Dataset entries:
☆ ☆ ☆
/-- The units a request covers run nothing, or the request ends without a test. -/
def State.testFree (s : State) (q : TestReq) : Bool :=
  s.skipsFenced q || s.bankStuck q.unit || (testedUnits q.unit).all fun u => !s.busy u

/-- The request served next: the oldest whose turn has come and whose units are free. `ahead`: the tests that run and the
older requests (R30, R466). -/
def State.nextTest (s : State) : List TestReq → List TestReq → Option TestReq
  | _, [] => none
  | ahead, q :: l =>
    if (ahead.all fun r => !s.takeTurns r.unit q.unit && (testedUnits r.unit).all fun u => !testCovers q.unit u) && s.testFree q
    then some q
    else s.nextTest (ahead ++ [q]) l

/-- TEST_FENCE_START (R30, R466): the waiting request that is served next gets a test-fence. A bank whose entries cannot
move ends the request (R466); a unit now under a fault fence is skipped by the rotation and by a pass (R467, R469). -/
def execTestFenceStart (s : State) : Host.Outcome State Fault Refusal :=
  .next (
    match s.nextTest s.integrity.testing s.integrity.waiting with
    | none => s
    | some q =>
      let taken := { s with integrity := { s.integrity with waiting := s.integrity.waiting.erase q } }
      if s.skipsFenced q then
        match s.testOp q.why with
        | some o => match o.kind with
          | .testAll left failed => (taken.passOn o left failed (o.position + s.patternsOf q.unit)).wake
          | _ => taken
        | none => taken
      else if s.bankStuck q.unit then (taken.answerTest q none).wake
      else taken.beginTest q)

/-- A passing INT_UNFENCE clears the unit's strikes and its fault fence (R469). -/
def State.unfenceUnit (s : State) (unit : Nat) : State :=
  let gone : Fence := if unitType unit = 8 then .cluster (unitIndex unit) else .unit unit
  let s := { s with integrity := { s.integrity with
    strikes := s.integrity.strikes.filter fun k => k.on != Charged.unit unit
    fences := s.integrity.fences.filter fun f => f != gone } }
  (s.log 4 0 4 unit noJob noJob []).remedies

/-- A test failed: the unit stays fenced (R467), and a failing array makes its cluster eligible for a test. -/
def State.failUnit (s : State) (unit pattern : Nat) : State :=
  let s := (s.log 4 2 5 unit noJob noJob (leBytes 8 pattern)).alert 1
  let s := if unitType unit = 1 then
    { s with integrity := { s.integrity with
      eligible := (s.integrity.eligible.filter fun c => c != unitIndex unit / 4) ++ [unitIndex unit / 4] } }
    else s
  if s.faultFenced unit then s
  else s.placeFence (if unitType unit = 8 then .cluster (unitIndex unit) else .unit unit) unit (leBytes 8 pattern)

/-- A test passed: an INT_UNFENCE that no strike met returns the unit; a bank serves its indices again unless a fault
fence holds it. -/
def State.passUnit (s : State) (q : TestReq) : State :=
  let s := s.log 4 0 5 q.unit noJob noJob []
  let s := if unitType q.unit = 8 then
    { s with integrity := { s.integrity with eligible := s.integrity.eligible.filter fun c => c != unitIndex q.unit } }
    else s
  let s := if q.unfence && !q.struck then s.unfenceUnit q.unit else s
  if unitType q.unit = 6 ∧ !s.faultFenced q.unit then s.restoreBank (unitIndex q.unit) q.moved else s

/-- STRUCTURAL_TEST_COMPLETE (R466, R467, R469, R470): the test of a unit ends; `failed` is the first failing pattern, none
where every response agreed. -/
def execStructuralTestComplete (unit : Nat) (failed : Option Nat) (s : State) : Host.Outcome State Fault Refusal :=
  .next (
    match s.integrity.testing.find? fun q => q.unit == unit with
    | none => s
    | some q =>
      let s := { s with integrity := { s.integrity with testing := s.integrity.testing.erase q } }
      let s := (s.bump Reg.intTestsRun 1).bump Reg.intTestsFailed (if failed.isSome then 1 else 0)
      let s := match failed with
        | some n => s.failUnit q.unit n
        | none => s.passUnit q
      (s.answerTest q (some failed)).wake)

/-- ABORT of a test (R469): a request that waits is dropped; a running test ends, and its unit stays under a fault
fence. -/
def State.dropTest (s : State) (w : TestFor) : State :=
  let mine := s.integrity.testing.filter fun q => q.why == w
  let s := { s with integrity := { s.integrity with
    waiting := s.integrity.waiting.filter fun q => q.why != w
    testing := s.integrity.testing.filter fun q => q.why != w } }
  mine.foldl (fun t q => t.placeFence (if unitType q.unit = 8 then .cluster (unitIndex q.unit) else .unit q.unit) q.unit []) s

/-! ## The rotation (R467) -/

/-- The units of the rotation: every unit, and clusters that are eligible. -/
def State.rotationUnits (s : State) : List Nat :=
  ([1, 2, 3, 4, 5, 6, 7].flatMap unitsOf) ++ (unitsOf 8).filter fun u => s.integrity.eligible.contains (unitIndex u)

/-- ROTATION_TEST_DUE (R467): the next unit's test falls due, or that of an observed unit, which comes at one eighth of
the period. A unit under a fault fence is skipped. -/
def execRotationTestDue (watched : Option Nat) (s : State) : Host.Outcome State Fault Refusal :=
  .next (
    match watched with
    | some u =>
      if unitValid u && s.observed u && !s.faultFenced u then s.requestTest u .rotation false else s
    | none =>
      let all := s.rotationUnits
      let next := ((all.find? fun u => decide (s.integrity.rotationNext ≤ u)).or all.head?).getD 0x1000
      let s := { s with integrity := { s.integrity with rotationNext := next + 1 } }
      if s.faultFenced next then s else s.requestTest next .rotation false)

/-! ## Commands (R469) -/

def Packet.unitParam (p : Packet) : Nat := p.param 0 2

/-- A unit ID within R12. -/
def unitKnown (u : Nat) : Bool := decide (1 ≤ unitType u) && decide (unitType u ≤ 8) && unitValid u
☆ ☆ ☆
[Work order] Check each line of the records above for "unfenceUnit", and copy those that have it.

[Answer to this exercise]
def State.unfenceUnit (s : State) (unit : Nat) : State :=
  let s := if q.unfence && !q.struck then s.unfenceUnit q.unit else s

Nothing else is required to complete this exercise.